Task brief
Count the lines in the listing below that contain the word "execSnapChunkRx" and report that number alone.

BEGIN Record extracts

-- ==== Sys2Proof/Laws/KeepRedundancy.lean ====
section
/-!
SUPPORT. What every operation of Machine/Redundancy.lean keeps.
-/
namespace Sys2Proof.Machine
set_option Elab.async false

variable {m l k : Bool} {s0 : State}

theorem redStore_keep {s : State} {addr : Nat} {bs : List Byte} (h : Keep m l k s0 s) : Keep m l k s0 (redStore s addr bs).2 := by
  unfold redStore
  repeat' with_reducible first
    | assumption
    | refine devWrite_keep ?_
    | refine denyAccess_keep ?_
    | refine keep_ite_snd ?_ (fun _ => ?_)

theorem planeCopyWrite_keep {s : State} (h : Keep m l k s0 s) : Keep m l k s0 (planeCopyWrite s) := by
  unfold planeCopyWrite
  repeat' with_reducible first
    | assumption
    | refine redStore_keep ?_
    | refine redSet_keep ?_

theorem snapStore_keep {s : State} {seq : Nat} {bs : List Byte} (h : Keep m l k s0 s) : Keep m l k s0 (snapStore s seq bs) := by
  unfold snapStore
  repeat' with_reducible first
    | assumption
    | refine redStore_keep ?_
    | refine redSet_keep ?_
    | refine keep_ite ?_ (fun _ => ?_)

theorem hbkArm_keep {s : State} (h : Keep m l k s0 s) : Keep m l k s0 (hbkArm s) := by
  unfold hbkArm
  repeat' with_reducible first
    | assumption
    | refine keep_ite ?_ (fun _ => ?_)
    | refine keep_of_snd (by assumption) ?_
    | refine keep_of_snd3 (by assumption) ?_
    | refine keep_of_fst (by assumption) ?_
    | split
    | dsimp only
    | refine keep_mk ?_ rfl rfl rfl rfl rfl rfl rfl rfl

theorem hbkRun_keep {s : State} (h : Keep m l k s0 s) : Keep m l k s0 (hbkRun s) := by
  unfold hbkRun
  repeat' with_reducible first
    | assumption
    | refine addCause_keep ?_
    | refine hbkArm_keep ?_
    | refine raise_keep ?_
    | refine keep_ite ?_ (fun _ => ?_)

theorem hbkExpired_keep {s : State} (h : Keep m l k s0 s) : Keep m l k s0 (hbkExpired s) := by
  unfold hbkExpired
  repeat' with_reducible first
    | assumption
    | refine hbkArm_keep ?_
    | refine raise_keep ?_

theorem snapTake_keep {s : State} (h : Keep m l k s0 s) : Keep m l k s0 (snapTake s) := by
  unfold snapTake
  repeat' with_reducible first
    | assumption
    | refine rickRead_keep ?_
    | refine redSet_keep ?_
    | refine keep_ite ?_ (fun _ => ?_)
    | refine keep_of_snd (by assumption) ?_
    | refine keep_of_snd3 (by assumption) ?_
    | refine keep_of_fst (by assumption) ?_
    | split

theorem holderStart_keep {s : State} (h : Keep m l k s0 s) : Keep m l k s0 (holderStart s) := by
  unfold holderStart
  repeat' with_reducible first
    | assumption
    | refine redGo_keep ?_
    | refine redSet_keep ?_
    | refine raise_keep ?_
    | refine regInc_keep ?_
    | refine leaseRenew_keep ?_
    | refine snapTake_keep ?_
    | refine crdWake_keep ?_
    | refine addCause_keep ?_
    | refine keep_ite ?_ (fun _ => ?_)

theorem hbTake_keep {s : State} {hb : Heartbeat} {arrival : Nat} (h : Keep m l k s0 s) : Keep m l k s0 (hbTake s hb arrival) := by
  unfold hbTake
  repeat' with_reducible first
    | assumption
    | refine redSet_keep ?_
    | refine keep_ite ?_ (fun _ => ?_)
    | refine keep_of_snd (by assumption) ?_
    | refine keep_of_snd3 (by assumption) ?_
    | refine keep_of_fst (by assumption) ?_
    | split
    | dsimp only
    | refine keep_mk ?_ rfl rfl rfl rfl rfl rfl rfl rfl

theorem execHeartbeatRx_keep {bytes : List Byte} {arrival : Nat} {s : State} : KeepO m l k s (execHeartbeatRx bytes arrival s) := by
  have h := Keep.refl m l k s
  unfold execHeartbeatRx
  repeat' with_reducible first
    | assumption
    | refine begin_keep ?_
    | refine hbkArm_keep ?_
    | refine redEval_keep ?_
    | refine hbTake_keep ?_
    | refine keep_ite ?_ (fun _ => ?_)
    | refine keepO_next ?_
    | refine keepO_ite ?_ ?_
    | refine keep_of_snd (by assumption) ?_
    | refine keep_of_snd3 (by assumption) ?_
    | refine keep_of_fst (by assumption) ?_
    | split

theorem execHeartbeatLoss_keep {s : State} : KeepO m l k s (execHeartbeatLoss s) := by
  have h := Keep.refl m l k s
  unfold execHeartbeatLoss
  repeat' with_reducible first
    | assumption
    | refine begin_keep ?_
    | refine raise_keep ?_
    | refine regInc_keep ?_
    | refine redSet_keep ?_
    | refine redEval_keep ?_
    | refine keep_ite ?_ (fun _ => ?_)
    | refine keepO_next ?_

theorem execSlotReportRx_keep {bytes : List Byte} {s : State} : KeepO m l k s (execSlotReportRx bytes s) := by
  have h := Keep.refl m l k s
  unfold execSlotReportRx
  repeat' with_reducible first
    | assumption
    | refine begin_keep ?_
    | refine redSet_keep ?_
    | refine keep_ite ?_ (fun _ => ?_)
    | refine keepO_next ?_
    | refine keepO_ite ?_ ?_
    | refine keep_of_snd (by assumption) ?_
    | refine keep_of_snd3 (by assumption) ?_
    | refine keep_of_fst (by assumption) ?_
    | split

theorem chunkTake_keep {s : State} {c : SnapChunk} (h : Keep m l k s0 s) : Keep m l k s0 (chunkTake s c) := by
  unfold chunkTake
  repeat' with_reducible first
    | assumption
    | refine raise_keep ?_
    | refine regInc_keep ?_
    | refine redSet_keep ?_
    | refine snapStore_keep ?_
    | refine keep_ite ?_ (fun _ => ?_)
    | refine keep_of_snd (by assumption) ?_
    | refine keep_of_snd3 (by assumption) ?_
    | refine keep_of_fst (by assumption) ?_
    | split

theorem execSnapChunkRx_keep {c : SnapChunk} {s : State} : KeepO m l k s (execSnapChunkRx c s) := by
  have h := Keep.refl m l k s
  unfold execSnapChunkRx
  repeat' with_reducible first
    | assumption
    | refine begin_keep ?_
    | refine chunkTake_keep ?_
    | refine redEval_keep ?_
    | refine keep_ite ?_ (fun _ => ?_)
    | refine keepO_next ?_

theorem execSnapChunkRetry_keep {chunk : Fin 16} {s : State} : KeepO m l k s (execSnapChunkRetry chunk s) := by
  have h := Keep.refl m l k s
  unfold execSnapChunkRetry
  repeat' with_reducible first
    | assumption
    | refine begin_keep ?_
    | refine redSet_keep ?_
    | refine chunkSend_keep ?_
    | refine keep_ite ?_ (fun _ => ?_)
    | refine keepO_next ?_
    | refine keepO_ite ?_ ?_
    | refine keep_of_snd (by assumption) ?_
    | refine keep_of_snd3 (by assumption) ?_
    | refine keep_of_fst (by assumption) ?_
    | split

theorem execTknIReleased_keep {s : State} : KeepO m l k s (execTknIReleased s) := by
  have h := Keep.refl m l k s
  unfold execTknIReleased
  repeat' with_reducible first
    | assumption
    | refine begin_keep ?_
    | refine redEval_keep ?_
    | refine redSet_keep ?_
    | refine keep_ite ?_ (fun _ => ?_)
    | refine keepO_next ?_

theorem execTknIClaiming_keep {s : State} : KeepO m l k s (execTknIClaiming s) := by
  have h := Keep.refl m l k s
  unfold execTknIClaiming
  repeat' with_reducible first
    | assumption
    | refine begin_keep ?_
    | refine redEval_keep ?_
    | refine redSet_keep ?_
    | refine keep_ite ?_ (fun _ => ?_)
    | refine keepO_next ?_

theorem execTknReadbackFault_keep {s : State} : KeepO m l k s (execTknReadbackFault s) := by
  have h := Keep.refl m l k s
  unfold execTknReadbackFault
  repeat' with_reducible first
    | assumption
    | refine begin_keep ?_
    | refine redEval_keep ?_
    | refine raise_keep ?_
    | refine redSet_keep ?_
    | refine keep_ite ?_ (fun _ => ?_)
    | refine keepO_next ?_

theorem autoClaim_keep {s : State} {since : Nat} (h : Keep m l k s0 s) : Keep m l k s0 (autoClaim s since) := by
  unfold autoClaim
  repeat' with_reducible first
    | assumption
    | refine claimStart_keep ?_
    | refine redEval_keep ?_

theorem execSilentClaim_keep {s : State} : KeepO m l k s (execSilentClaim s) := by
  have h := Keep.refl m l k s
  unfold execSilentClaim
  repeat' with_reducible first
    | assumption
    | refine begin_keep ?_
    | refine freshBelow_keep ?_
    | refine autoClaim_keep ?_
    | refine keep_ite ?_ (fun _ => ?_)
    | refine keepO_next ?_

theorem execOrphanClaim_keep {s : State} : KeepO m l k s (execOrphanClaim s) := by
  have h := Keep.refl m l k s
  unfold execOrphanClaim
  repeat' with_reducible first
    | assumption
    | refine begin_keep ?_
    | refine freshBelow_keep ?_
    | refine autoClaim_keep ?_
    | refine keep_ite ?_ (fun _ => ?_)
    | refine keepO_next ?_

theorem execClaimGuardExpire_keep {s : State} : KeepO m l k s (execClaimGuardExpire s) := by
  have h := Keep.refl m l k s
  unfold execClaimGuardExpire
  repeat' with_reducible first
    | assumption
    | refine begin_keep ?_
    | refine holderStart_keep ?_
    | refine keep_ite ?_ (fun _ => ?_)
    | refine keepO_next ?_

theorem streamQuit_keep {s : State} (h : Keep m l k s0 s) : Keep m l k s0 (streamQuit s) := by
  unfold streamQuit
  repeat' with_reducible first
    | assumption
    | refine redSet_keep ?_

theorem leaseLapse_keep {s : State} (h : Keep m l k s0 s) : Keep m l k s0 (leaseLapse s) := by
  unfold leaseLapse
  repeat' with_reducible first
    | assumption
    | refine blockRelease_keep ?_
    | refine raise_keep ?_
    | refine leaseDrop_keep ?_
    | refine streamQuit_keep ?_
    | refine keep_ite ?_ (fun _ => ?_)

theorem execLeaseLapse_keep {s : State} : KeepO m l k s (execLeaseLapse s) := by
  have h := Keep.refl m l k s
  unfold execLeaseLapse
  repeat' with_reducible first
    | assumption
    | refine leaseLapse_keep ?_
    | refine begin_keep ?_
    | refine keep_ite ?_ (fun _ => ?_)
    | refine keepO_next ?_

theorem execReleasedTimeout_keep {s : State} : KeepO m l k s (execReleasedTimeout s) := by
  have h := Keep.refl m l k s
  unfold execReleasedTimeout
  repeat' with_reducible first
    | assumption
    | refine begin_keep ?_
    | refine redEval_keep ?_
    | refine redSet_keep ?_
    | refine redGo_keep ?_
    | refine keep_ite ?_ (fun _ => ?_)
    | refine keepO_next ?_

theorem redCtl_keep {s : State} {pf : Pf} {key : BitVec 16} {cmd : Nat} (h : Keep m l k s0 s) : Keep m l k s0 (redCtl s pf key cmd) := by
  unfold redCtl
  repeat' with_reducible first
    | assumption
    | refine hostPf0_keep ?_ ?_
    | refine redSet_keep ?_
    | refine keep_ite ?_ (fun _ => ?_)
    | intro _

theorem execRedClaim_keep {pf : Pf} {key : BitVec 16} {s : State} : KeepO m l k s (execRedClaim pf key s) := by
  have h := Keep.refl m l k s
  unfold execRedClaim
  repeat' with_reducible first
    | assumption
    | refine redCtl_keep ?_
    | refine begin_keep ?_
    | refine keep_ite ?_ (fun _ => ?_)
    | refine keepO_next ?_

theorem execRedRelease_keep {pf : Pf} {key : BitVec 16} {s : State} : KeepO m l k s (execRedRelease pf key s) := by
  have h := Keep.refl m l k s
  unfold execRedRelease
  repeat' with_reducible first
    | assumption
    | refine redCtl_keep ?_
    | refine begin_keep ?_
    | refine keep_ite ?_ (fun _ => ?_)
    | refine keepO_next ?_

theorem execHbkInhibit_keep {pf : Pf} {key : BitVec 16} {s : State} : KeepO m l k s (execHbkInhibit pf key s) := by
  have h := Keep.refl m l k s
  unfold execHbkInhibit
  repeat' with_reducible first
    | assumption
    | refine redCtl_keep ?_
    | refine begin_keep ?_
    | refine keep_ite ?_ (fun _ => ?_)
    | refine keepO_next ?_

theorem execHbkAllow_keep {pf : Pf} {key : BitVec 16} {s : State} : KeepO m l k s (execHbkAllow pf key s) := by
  have h := Keep.refl m l k s
  unfold execHbkAllow
  repeat' with_reducible first
    | assumption
    | refine redCtl_keep ?_
    | refine begin_keep ?_
    | refine keep_ite ?_ (fun _ => ?_)
    | refine keepO_next ?_

theorem hostClaim_keep {s : State} (h : Keep m l k s0 s) : Keep m l k s0 (hostClaim s).2 := by
  unfold hostClaim
  repeat' with_reducible first
    | assumption
    | refine claimStart_keep ?_
    | refine redEval_keep ?_
    | refine keep_ite_snd ?_ (fun _ => ?_)

theorem hostRelease_keep {s : State} (h : Keep m l k s0 s) : Keep m l k s0 (hostRelease s).2 := by
  unfold hostRelease
  repeat' with_reducible first
    | assumption
    | refine addCause_keep ?_
    | refine keep_ite_snd ?_ (fun _ => ?_)
    | refine keep_ite ?_ (fun _ => ?_)
    | refine keep_mk ?_ rfl rfl rfl rfl rfl rfl rfl rfl

theorem hostInhibit_keep {s : State} (h : Keep m l k s0 s) : Keep m l k s0 (hostInhibit s) := by
  unfold hostInhibit
  repeat' with_reducible first
    | assumption
    | refine redSet_keep ?_
    | refine keep_ite ?_ (fun _ => ?_)
    | refine keep_mk ?_ rfl rfl rfl rfl rfl rfl rfl rfl

theorem redCommand_keep {s : State} (h : Keep m l k s0 s) : Keep m l k s0 (redCommand s) := by
  unfold redCommand
  repeat' with_reducible first
    | assumption
    | refine redSet_keep ?_
    | refine hostClaim_keep ?_
    | refine hostRelease_keep ?_
    | refine hostInhibit_keep ?_
    | refine hbkArm_keep ?_
    | refine keep_ite ?_ (fun _ => ?_)
    | refine keep_of_snd (by assumption) ?_
    | refine keep_of_snd3 (by assumption) ?_
    | refine keep_of_fst (by assumption) ?_
    | split

theorem execRestoreTimeout_keep {s : State} : KeepO m l k s (execRestoreTimeout s) := by
  have h := Keep.refl m l k s
  unfold execRestoreTimeout
  repeat' with_reducible first
    | assumption
    | refine begin_keep ?_
    | refine blockRelease_keep ?_
    | refine raise_keep ?_
    | refine redSet_keep ?_
    | refine keep_ite ?_ (fun _ => ?_)
    | refine keepO_next ?_

theorem execPlaneCopyRebuildDone_keep {s : State} : KeepO m l k s (execPlaneCopyRebuildDone s) := by
  have h := Keep.refl m l k s
  unfold execPlaneCopyRebuildDone
  repeat' with_reducible first
    | assumption
    | refine begin_keep ?_
    | refine redEval_keep ?_
    | refine planeCopyWrite_keep ?_
    | refine keep_ite ?_ (fun _ => ?_)
    | refine keepO_next ?_

theorem execHbkRequest_keep {s : State} : KeepO m l k s (execHbkRequest s) := by
  have h := Keep.refl m l k s
  unfold execHbkRequest
  repeat' with_reducible first
    | assumption
    | refine begin_keep ?_
    | refine redSet_keep ?_
    | refine keep_ite ?_ (fun _ => ?_)
    | refine keepO_next ?_

theorem redBoundary_keep {s : State} (h : Keep m l k s0 s) : Keep m l k s0 (redBoundary s) := by
  unfold redBoundary
  repeat' with_reducible first
    | assumption
    | refine leaseRenew_keep ?_
    | refine heartbeatSend_keep ?_
    | refine leaseLapse_keep ?_
    | refine keep_ite ?_ (fun _ => ?_)

theorem redReset_keep {s : State} (h : Keep m l k s0 s) : Keep m l k s0 (redReset s) := by
  unfold redReset
  repeat' with_reducible first
    | assumption
    | refine redGo_keep ?_
    | refine redSet_keep ?_
    | refine leaseDrop_keep ?_
    | refine keep_ite ?_ (fun _ => ?_)

end Sys2Proof.Machine
end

END Record extracts

Answer space
2